** What you will do **
Write out, from the entries below, exactly the lines that run between the lines holding "(upper : Bool)" and "(sess : Nat) (bytes : List Byte)", inclusive, and stop there.

** Records contained in a dataset **
::::

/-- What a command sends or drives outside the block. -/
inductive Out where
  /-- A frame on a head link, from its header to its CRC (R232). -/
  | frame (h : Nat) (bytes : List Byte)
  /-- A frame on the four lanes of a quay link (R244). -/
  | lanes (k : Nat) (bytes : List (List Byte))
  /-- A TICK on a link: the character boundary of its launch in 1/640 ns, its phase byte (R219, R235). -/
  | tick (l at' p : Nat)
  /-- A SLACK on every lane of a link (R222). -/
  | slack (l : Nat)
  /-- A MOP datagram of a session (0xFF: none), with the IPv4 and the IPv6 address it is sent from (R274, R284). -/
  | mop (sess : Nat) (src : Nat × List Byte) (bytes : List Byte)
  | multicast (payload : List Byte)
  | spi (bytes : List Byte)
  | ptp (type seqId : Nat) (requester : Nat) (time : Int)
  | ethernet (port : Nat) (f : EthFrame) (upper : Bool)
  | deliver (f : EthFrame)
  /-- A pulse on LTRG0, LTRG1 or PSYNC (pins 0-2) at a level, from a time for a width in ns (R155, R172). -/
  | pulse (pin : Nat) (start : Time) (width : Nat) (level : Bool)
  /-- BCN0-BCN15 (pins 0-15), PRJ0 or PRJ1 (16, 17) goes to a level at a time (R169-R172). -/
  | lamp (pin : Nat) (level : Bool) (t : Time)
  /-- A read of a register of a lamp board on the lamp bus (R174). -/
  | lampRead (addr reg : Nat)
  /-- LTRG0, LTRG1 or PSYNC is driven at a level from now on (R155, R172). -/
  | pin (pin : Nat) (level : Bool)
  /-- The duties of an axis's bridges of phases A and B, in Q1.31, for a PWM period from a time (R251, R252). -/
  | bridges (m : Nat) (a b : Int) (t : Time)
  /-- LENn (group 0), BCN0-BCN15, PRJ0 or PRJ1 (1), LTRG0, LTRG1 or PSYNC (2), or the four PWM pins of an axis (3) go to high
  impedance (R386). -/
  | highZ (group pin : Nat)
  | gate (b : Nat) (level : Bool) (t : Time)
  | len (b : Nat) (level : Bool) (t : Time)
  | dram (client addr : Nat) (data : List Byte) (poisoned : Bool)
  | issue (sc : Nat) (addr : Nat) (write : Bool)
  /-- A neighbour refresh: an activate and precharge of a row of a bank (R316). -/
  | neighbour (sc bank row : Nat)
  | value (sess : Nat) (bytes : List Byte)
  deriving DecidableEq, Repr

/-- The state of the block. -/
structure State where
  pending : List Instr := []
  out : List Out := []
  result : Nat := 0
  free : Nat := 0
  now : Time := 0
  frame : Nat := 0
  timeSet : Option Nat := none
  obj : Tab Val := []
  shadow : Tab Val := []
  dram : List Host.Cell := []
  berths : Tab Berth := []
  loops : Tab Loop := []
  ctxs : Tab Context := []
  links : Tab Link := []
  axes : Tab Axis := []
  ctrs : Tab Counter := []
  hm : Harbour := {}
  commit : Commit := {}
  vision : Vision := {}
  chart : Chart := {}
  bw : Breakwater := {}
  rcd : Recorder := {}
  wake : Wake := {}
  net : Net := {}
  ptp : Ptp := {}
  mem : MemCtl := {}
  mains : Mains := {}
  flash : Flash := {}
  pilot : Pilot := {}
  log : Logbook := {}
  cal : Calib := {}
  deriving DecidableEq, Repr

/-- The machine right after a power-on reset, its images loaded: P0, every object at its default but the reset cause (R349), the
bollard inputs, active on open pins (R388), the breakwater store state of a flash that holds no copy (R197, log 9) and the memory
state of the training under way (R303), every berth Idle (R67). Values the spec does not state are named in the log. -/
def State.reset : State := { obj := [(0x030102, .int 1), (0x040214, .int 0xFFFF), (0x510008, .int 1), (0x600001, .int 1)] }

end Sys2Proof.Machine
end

::::

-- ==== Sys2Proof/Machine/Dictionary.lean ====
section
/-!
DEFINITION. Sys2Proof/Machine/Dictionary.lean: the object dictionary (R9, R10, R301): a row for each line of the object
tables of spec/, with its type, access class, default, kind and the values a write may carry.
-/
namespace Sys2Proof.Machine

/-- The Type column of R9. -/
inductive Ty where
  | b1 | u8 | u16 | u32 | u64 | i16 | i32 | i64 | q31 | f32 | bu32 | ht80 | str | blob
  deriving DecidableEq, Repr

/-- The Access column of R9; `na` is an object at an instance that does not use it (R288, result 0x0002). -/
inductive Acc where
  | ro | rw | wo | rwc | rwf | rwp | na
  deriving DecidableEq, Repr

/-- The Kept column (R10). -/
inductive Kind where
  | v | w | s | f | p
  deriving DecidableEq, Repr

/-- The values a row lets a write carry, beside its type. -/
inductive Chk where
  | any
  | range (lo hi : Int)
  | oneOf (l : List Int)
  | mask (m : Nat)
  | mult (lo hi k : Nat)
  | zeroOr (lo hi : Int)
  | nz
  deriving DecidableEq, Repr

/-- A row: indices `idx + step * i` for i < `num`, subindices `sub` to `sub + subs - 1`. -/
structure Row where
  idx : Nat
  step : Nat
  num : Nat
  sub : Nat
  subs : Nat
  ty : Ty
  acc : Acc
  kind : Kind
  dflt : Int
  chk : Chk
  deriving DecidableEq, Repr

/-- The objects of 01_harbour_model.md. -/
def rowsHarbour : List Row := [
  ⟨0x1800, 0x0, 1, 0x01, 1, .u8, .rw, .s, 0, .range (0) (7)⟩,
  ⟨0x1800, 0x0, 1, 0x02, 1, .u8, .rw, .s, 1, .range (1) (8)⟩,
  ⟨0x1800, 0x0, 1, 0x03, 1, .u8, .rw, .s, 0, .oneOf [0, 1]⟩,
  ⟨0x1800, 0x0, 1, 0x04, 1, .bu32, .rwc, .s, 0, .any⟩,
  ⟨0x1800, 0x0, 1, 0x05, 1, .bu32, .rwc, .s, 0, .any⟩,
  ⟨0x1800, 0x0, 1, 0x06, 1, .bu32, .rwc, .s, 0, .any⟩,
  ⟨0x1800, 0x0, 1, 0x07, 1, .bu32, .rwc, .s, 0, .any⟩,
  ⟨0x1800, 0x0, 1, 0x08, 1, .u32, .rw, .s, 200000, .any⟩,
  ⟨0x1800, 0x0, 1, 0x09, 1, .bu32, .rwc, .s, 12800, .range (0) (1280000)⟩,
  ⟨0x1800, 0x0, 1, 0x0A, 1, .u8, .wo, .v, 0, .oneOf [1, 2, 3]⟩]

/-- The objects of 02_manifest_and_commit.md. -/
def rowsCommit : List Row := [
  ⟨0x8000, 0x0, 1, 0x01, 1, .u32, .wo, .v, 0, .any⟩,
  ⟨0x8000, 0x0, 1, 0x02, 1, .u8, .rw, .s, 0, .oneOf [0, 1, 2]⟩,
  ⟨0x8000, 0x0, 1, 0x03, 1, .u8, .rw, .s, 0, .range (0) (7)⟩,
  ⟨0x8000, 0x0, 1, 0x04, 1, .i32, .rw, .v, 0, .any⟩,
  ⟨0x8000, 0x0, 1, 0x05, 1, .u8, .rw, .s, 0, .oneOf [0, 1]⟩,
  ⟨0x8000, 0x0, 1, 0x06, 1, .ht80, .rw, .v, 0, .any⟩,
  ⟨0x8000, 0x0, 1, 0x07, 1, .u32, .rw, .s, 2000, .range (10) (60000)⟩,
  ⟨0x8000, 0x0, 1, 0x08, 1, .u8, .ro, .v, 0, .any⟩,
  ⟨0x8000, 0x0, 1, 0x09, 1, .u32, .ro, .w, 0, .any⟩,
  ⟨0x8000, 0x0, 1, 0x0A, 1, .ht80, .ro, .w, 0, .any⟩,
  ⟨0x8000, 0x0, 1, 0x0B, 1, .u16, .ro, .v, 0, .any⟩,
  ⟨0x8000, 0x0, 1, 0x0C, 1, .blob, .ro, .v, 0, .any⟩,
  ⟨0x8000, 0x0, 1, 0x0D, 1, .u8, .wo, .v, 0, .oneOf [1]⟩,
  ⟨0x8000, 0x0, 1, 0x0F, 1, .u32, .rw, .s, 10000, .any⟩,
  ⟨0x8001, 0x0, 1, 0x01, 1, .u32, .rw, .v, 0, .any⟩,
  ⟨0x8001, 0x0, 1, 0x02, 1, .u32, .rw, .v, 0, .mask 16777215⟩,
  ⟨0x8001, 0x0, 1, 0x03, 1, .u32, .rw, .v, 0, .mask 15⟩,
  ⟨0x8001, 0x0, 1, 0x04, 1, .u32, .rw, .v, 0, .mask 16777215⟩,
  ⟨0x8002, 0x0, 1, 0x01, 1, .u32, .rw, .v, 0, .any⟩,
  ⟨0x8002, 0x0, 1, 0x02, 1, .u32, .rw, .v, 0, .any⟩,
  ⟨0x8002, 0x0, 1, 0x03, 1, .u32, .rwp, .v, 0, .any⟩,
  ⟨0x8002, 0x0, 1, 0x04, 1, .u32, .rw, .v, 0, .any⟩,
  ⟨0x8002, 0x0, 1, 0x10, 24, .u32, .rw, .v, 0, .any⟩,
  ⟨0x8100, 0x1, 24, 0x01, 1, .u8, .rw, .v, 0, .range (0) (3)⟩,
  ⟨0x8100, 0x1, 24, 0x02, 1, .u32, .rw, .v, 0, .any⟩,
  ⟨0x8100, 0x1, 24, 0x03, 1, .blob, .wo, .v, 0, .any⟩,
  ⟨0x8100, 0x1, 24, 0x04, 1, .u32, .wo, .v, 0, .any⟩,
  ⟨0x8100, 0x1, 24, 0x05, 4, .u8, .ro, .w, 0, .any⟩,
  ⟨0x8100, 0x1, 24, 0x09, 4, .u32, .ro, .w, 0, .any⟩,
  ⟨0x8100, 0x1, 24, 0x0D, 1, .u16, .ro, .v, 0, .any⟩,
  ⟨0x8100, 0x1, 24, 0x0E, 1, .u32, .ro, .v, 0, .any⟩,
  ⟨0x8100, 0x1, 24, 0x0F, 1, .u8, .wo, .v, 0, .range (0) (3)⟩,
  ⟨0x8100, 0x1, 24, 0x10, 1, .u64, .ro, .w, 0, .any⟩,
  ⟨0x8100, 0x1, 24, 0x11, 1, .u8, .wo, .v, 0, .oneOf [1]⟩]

::::

** Answer below **
  | ethernet (port : Nat) (f : EthFrame) (upper : Bool)
  | deliver (f : EthFrame)
  /-- A pulse on LTRG0, LTRG1 or PSYNC (pins 0-2) at a level, from a time for a width in ns (R155, R172). -/
  | pulse (pin : Nat) (start : Time) (width : Nat) (level : Bool)
  /-- BCN0-BCN15 (pins 0-15), PRJ0 or PRJ1 (16, 17) goes to a level at a time (R169-R172). -/
  | lamp (pin : Nat) (level : Bool) (t : Time)
  /-- A read of a register of a lamp board on the lamp bus (R174). -/
  | lampRead (addr reg : Nat)
  /-- LTRG0, LTRG1 or PSYNC is driven at a level from now on (R155, R172). -/
  | pin (pin : Nat) (level : Bool)
  /-- The duties of an axis's bridges of phases A and B, in Q1.31, for a PWM period from a time (R251, R252). -/
  | bridges (m : Nat) (a b : Int) (t : Time)
  /-- LENn (group 0), BCN0-BCN15, PRJ0 or PRJ1 (1), LTRG0, LTRG1 or PSYNC (2), or the four PWM pins of an axis (3) go to high
  impedance (R386). -/
  | highZ (group pin : Nat)
  | gate (b : Nat) (level : Bool) (t : Time)
  | len (b : Nat) (level : Bool) (t : Time)
  | dram (client addr : Nat) (data : List Byte) (poisoned : Bool)
  | issue (sc : Nat) (addr : Nat) (write : Bool)
  /-- A neighbour refresh: an activate and precharge of a row of a bank (R316). -/
  | neighbour (sc bank row : Nat)
  | value (sess : Nat) (bytes : List Byte)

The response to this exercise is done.